* **Assigned task**:
Would you please transcribe, exactly as written, the lines of the entries below starting at the one that holds "let s1 := s.modBr" and ending at the one that holds "def State.auxInterlock (s", both included?

^^^^^^^^^^^^^^^^

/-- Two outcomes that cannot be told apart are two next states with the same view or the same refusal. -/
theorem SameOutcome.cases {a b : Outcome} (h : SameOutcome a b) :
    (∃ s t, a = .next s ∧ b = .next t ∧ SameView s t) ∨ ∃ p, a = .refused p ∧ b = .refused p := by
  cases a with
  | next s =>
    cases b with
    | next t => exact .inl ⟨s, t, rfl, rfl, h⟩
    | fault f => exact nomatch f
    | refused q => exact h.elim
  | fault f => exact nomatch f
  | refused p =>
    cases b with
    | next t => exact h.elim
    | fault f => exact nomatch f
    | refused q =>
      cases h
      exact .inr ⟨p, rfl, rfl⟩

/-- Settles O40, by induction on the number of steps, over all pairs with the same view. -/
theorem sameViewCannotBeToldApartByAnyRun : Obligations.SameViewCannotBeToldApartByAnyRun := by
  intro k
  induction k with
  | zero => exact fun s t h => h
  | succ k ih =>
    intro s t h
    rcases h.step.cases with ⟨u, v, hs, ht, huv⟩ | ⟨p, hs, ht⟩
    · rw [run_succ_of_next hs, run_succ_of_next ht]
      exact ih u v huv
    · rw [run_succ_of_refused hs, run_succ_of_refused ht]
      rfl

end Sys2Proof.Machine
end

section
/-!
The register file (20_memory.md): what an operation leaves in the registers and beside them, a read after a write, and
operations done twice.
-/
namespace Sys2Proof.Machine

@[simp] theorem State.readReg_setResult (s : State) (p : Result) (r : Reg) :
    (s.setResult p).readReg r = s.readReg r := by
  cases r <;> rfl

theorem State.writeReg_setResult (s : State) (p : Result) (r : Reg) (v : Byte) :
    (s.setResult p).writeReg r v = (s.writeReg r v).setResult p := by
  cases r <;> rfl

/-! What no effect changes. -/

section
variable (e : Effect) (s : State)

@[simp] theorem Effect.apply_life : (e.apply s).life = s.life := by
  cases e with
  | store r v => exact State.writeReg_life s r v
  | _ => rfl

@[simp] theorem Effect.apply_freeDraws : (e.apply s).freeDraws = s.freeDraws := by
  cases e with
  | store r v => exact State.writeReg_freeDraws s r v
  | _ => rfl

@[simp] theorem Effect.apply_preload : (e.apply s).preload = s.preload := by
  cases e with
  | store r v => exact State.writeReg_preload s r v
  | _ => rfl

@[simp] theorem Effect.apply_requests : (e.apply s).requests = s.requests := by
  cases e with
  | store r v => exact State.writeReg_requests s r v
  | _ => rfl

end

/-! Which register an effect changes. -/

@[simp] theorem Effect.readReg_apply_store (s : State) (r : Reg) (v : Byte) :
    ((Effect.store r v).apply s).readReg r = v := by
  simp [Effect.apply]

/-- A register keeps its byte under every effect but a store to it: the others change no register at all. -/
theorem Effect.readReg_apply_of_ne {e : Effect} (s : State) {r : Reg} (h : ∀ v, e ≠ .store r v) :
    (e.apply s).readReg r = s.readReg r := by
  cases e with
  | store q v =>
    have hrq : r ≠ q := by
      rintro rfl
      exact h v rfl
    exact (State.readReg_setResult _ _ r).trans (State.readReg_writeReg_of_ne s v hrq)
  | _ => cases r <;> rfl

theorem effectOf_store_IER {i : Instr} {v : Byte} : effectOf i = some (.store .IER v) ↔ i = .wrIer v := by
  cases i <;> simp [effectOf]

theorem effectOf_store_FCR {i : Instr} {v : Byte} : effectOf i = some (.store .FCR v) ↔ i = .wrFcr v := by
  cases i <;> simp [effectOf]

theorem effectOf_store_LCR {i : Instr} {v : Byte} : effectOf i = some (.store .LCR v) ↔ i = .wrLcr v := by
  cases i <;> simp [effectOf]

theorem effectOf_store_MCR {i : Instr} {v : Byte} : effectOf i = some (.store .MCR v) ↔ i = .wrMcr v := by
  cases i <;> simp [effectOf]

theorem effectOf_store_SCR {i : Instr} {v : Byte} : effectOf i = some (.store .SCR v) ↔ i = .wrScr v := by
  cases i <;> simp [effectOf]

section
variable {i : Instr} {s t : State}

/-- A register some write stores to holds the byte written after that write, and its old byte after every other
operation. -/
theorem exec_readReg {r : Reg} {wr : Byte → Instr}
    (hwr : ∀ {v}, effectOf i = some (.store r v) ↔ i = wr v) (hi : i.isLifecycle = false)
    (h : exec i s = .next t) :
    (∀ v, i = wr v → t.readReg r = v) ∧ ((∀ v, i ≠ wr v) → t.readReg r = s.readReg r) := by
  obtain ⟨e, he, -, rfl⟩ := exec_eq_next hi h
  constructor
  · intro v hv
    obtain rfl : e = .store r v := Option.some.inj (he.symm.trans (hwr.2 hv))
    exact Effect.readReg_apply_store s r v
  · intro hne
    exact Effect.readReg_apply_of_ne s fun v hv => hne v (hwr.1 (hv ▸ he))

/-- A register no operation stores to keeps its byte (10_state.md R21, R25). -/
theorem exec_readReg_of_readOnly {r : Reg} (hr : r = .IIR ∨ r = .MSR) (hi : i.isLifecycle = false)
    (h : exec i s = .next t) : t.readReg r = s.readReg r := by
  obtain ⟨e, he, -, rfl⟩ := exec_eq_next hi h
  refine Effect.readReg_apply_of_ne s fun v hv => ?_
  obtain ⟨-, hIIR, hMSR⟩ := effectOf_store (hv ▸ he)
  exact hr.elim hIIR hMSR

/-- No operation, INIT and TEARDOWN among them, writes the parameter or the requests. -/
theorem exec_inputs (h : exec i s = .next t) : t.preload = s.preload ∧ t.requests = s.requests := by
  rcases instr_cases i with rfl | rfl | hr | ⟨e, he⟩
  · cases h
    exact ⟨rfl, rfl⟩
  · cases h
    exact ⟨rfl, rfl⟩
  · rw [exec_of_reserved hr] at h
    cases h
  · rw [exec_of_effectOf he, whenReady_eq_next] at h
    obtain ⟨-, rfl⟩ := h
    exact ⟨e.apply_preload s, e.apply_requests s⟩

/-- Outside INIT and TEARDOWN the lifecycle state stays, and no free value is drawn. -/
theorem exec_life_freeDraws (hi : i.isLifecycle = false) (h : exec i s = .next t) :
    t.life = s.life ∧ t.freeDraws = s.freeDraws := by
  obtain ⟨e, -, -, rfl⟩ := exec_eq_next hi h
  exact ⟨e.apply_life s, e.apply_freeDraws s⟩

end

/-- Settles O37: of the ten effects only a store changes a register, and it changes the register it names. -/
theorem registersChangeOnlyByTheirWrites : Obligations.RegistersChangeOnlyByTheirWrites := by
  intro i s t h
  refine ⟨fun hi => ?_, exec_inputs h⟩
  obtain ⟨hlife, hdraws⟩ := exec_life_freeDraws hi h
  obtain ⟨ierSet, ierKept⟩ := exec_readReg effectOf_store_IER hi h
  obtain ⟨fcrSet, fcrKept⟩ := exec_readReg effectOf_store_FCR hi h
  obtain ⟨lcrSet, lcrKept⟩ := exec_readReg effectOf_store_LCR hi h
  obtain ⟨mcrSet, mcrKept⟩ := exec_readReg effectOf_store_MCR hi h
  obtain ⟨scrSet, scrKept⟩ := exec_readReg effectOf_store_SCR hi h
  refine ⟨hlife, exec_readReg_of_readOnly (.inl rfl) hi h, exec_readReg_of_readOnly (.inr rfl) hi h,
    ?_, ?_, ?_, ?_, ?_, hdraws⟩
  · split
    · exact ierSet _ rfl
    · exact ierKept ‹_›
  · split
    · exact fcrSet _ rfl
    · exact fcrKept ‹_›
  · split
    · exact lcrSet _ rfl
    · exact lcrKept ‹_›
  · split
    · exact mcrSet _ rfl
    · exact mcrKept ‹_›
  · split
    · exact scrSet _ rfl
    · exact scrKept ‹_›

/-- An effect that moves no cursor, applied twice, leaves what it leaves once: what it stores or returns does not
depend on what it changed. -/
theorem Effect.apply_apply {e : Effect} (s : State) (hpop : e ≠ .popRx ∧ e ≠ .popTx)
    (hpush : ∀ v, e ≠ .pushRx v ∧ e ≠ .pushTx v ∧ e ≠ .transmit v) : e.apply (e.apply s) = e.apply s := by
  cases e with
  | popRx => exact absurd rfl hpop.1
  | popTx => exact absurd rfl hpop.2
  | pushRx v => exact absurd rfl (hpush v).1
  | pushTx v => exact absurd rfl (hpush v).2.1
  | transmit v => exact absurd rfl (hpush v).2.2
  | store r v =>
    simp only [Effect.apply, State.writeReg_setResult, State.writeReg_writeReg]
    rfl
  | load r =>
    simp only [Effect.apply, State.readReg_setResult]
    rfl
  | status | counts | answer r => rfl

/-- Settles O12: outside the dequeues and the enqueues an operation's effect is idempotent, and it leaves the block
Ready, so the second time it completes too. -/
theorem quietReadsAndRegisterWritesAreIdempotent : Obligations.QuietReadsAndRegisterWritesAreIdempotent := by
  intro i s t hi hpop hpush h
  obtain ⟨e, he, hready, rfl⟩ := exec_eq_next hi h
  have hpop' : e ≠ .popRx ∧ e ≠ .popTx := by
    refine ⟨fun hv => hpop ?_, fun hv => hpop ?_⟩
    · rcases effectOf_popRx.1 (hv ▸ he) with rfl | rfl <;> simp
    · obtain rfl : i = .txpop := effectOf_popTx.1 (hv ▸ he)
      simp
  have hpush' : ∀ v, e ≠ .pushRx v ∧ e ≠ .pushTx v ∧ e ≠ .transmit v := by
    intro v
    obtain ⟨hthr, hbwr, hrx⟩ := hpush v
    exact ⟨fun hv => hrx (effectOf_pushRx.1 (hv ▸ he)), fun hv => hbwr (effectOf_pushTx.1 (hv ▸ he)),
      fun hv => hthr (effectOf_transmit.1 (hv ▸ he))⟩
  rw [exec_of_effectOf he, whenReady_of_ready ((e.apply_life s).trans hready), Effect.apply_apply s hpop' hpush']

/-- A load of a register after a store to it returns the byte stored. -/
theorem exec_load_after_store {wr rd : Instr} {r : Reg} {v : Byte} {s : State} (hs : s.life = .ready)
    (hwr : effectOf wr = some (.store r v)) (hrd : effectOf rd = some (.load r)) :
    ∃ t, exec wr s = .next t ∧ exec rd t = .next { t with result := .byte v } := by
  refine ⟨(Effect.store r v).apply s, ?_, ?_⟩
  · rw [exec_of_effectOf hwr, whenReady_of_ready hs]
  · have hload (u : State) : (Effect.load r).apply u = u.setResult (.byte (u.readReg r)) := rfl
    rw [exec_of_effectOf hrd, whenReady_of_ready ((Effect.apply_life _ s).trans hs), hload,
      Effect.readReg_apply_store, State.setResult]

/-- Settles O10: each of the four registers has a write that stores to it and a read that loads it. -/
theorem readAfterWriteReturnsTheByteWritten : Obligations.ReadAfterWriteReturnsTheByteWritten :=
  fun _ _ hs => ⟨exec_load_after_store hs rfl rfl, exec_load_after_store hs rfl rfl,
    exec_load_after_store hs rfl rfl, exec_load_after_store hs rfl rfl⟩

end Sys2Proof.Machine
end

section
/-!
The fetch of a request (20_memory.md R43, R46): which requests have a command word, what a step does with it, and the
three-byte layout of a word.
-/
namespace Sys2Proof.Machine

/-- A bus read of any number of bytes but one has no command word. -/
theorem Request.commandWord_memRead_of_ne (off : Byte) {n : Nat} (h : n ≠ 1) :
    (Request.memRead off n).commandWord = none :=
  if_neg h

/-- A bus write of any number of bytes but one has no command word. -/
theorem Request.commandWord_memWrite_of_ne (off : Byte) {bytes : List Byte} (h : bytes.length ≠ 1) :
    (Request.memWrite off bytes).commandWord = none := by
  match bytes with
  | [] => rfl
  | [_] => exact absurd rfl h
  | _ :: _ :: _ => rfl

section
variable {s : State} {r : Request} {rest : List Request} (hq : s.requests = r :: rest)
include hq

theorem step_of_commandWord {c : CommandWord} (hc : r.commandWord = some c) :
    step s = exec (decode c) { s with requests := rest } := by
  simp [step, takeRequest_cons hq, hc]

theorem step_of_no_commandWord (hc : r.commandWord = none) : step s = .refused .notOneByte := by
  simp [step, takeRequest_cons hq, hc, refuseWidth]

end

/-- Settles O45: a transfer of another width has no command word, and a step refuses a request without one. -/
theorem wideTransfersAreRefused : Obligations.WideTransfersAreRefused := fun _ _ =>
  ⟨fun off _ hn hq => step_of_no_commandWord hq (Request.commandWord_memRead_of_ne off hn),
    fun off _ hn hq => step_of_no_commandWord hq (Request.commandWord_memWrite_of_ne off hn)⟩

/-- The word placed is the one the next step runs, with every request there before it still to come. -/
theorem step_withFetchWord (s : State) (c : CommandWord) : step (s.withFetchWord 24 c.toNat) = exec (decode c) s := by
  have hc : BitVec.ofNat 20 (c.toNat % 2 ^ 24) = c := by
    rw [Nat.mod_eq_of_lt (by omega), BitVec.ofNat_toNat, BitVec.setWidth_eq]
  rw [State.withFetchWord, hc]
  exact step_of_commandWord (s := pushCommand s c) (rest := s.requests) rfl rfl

^^^^^^^^^^^^^^^^

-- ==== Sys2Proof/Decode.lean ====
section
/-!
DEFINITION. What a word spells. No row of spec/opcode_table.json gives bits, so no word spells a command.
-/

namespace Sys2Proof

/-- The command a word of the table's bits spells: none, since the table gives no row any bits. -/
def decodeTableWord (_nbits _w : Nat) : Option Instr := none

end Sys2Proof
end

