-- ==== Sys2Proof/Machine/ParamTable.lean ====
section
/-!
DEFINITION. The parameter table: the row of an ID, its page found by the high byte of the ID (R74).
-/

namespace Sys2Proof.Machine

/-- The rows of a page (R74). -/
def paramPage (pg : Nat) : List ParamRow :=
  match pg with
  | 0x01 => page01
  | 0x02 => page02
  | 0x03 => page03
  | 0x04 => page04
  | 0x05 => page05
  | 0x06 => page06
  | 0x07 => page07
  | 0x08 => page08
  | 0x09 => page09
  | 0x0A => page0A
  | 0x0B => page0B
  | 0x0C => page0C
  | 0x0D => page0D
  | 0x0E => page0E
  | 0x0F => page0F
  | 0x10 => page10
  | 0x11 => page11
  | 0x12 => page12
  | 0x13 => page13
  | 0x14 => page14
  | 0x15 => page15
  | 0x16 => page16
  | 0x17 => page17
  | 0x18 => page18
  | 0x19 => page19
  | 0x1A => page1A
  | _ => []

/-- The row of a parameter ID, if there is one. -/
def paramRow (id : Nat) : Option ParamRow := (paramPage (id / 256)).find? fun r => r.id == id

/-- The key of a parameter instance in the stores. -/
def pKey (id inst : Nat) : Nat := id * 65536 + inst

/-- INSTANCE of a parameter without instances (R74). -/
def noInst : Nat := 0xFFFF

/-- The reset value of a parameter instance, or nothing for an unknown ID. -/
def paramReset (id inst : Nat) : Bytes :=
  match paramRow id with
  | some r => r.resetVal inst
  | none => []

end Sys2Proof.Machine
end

^^^^^^^^^^^^^^^^

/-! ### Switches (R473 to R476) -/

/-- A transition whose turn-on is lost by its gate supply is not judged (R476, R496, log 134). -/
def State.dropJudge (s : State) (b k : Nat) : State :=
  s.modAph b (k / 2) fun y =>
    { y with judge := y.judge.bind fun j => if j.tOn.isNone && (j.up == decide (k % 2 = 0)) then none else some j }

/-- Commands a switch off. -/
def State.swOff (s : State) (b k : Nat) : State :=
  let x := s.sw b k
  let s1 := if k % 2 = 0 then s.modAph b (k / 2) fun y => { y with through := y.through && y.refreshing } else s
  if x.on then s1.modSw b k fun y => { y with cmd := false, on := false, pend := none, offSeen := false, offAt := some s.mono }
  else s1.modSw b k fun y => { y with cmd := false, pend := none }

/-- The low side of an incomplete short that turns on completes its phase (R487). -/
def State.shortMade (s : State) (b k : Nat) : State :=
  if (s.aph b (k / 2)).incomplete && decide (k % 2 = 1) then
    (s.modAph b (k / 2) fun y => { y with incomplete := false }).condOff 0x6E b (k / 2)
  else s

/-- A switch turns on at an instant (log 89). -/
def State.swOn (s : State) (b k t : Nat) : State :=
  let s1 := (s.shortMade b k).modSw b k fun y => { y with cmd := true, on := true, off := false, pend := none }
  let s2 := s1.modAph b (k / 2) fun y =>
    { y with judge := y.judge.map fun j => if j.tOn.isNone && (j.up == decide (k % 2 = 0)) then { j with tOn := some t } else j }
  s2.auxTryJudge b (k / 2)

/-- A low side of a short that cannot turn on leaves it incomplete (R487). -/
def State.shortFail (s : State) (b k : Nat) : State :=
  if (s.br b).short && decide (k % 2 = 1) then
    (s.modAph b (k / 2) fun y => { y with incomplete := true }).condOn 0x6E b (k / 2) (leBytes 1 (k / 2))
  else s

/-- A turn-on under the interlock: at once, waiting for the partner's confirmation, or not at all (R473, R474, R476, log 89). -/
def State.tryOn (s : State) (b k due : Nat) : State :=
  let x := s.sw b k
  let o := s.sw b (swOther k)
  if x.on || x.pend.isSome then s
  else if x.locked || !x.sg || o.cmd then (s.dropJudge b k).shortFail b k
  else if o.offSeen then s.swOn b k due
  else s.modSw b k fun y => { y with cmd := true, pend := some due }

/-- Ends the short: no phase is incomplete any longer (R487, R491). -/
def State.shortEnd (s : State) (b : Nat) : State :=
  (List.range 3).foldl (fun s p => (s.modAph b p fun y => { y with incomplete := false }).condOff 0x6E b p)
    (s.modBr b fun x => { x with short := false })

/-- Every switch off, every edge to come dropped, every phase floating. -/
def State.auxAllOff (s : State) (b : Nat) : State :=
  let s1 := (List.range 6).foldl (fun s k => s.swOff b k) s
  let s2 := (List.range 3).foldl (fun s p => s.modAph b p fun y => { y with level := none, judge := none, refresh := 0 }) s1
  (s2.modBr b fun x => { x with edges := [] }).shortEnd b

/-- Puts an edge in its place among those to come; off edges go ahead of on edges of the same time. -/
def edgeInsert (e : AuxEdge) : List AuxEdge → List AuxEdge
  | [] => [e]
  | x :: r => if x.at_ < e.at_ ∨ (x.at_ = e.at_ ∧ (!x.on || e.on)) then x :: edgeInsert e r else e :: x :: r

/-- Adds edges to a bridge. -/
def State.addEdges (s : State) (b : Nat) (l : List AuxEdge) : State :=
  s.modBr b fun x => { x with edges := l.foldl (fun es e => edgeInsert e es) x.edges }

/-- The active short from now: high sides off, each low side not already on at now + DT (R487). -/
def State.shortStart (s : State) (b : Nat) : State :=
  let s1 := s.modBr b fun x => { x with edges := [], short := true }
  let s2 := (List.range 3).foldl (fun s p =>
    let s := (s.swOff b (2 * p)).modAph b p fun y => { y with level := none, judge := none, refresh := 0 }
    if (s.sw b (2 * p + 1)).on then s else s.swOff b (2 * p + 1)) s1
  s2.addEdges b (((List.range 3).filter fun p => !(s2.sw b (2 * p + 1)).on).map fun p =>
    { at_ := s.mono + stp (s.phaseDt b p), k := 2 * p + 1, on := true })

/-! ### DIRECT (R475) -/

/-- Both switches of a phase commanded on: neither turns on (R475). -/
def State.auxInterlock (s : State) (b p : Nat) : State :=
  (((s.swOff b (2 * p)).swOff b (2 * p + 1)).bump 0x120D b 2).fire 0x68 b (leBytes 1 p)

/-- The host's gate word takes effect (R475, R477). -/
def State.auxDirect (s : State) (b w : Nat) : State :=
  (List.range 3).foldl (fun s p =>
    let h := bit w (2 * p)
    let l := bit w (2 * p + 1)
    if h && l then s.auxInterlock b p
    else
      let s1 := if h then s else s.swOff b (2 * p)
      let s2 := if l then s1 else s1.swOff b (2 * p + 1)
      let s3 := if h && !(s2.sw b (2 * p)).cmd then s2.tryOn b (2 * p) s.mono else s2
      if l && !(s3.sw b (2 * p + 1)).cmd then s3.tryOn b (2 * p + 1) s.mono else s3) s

^^^^^^^^^^^^^^^^

* **Reply**:
  let s1 := s.modBr b fun x => { x with edges := [], short := true }
  let s2 := (List.range 3).foldl (fun s p =>
    let s := (s.swOff b (2 * p)).modAph b p fun y => { y with level := none, judge := none, refresh := 0 }
    if (s.sw b (2 * p + 1)).on then s else s.swOff b (2 * p + 1)) s1
  s2.addEdges b (((List.range 3).filter fun p => !(s2.sw b (2 * p + 1)).on).map fun p =>
    { at_ := s.mono + stp (s.phaseDt b p), k := 2 * p + 1, on := true })

/-! ### DIRECT (R475) -/

/-- Both switches of a phase commanded on: neither turns on (R475). -/
def State.auxInterlock (s : State) (b p : Nat) : State :=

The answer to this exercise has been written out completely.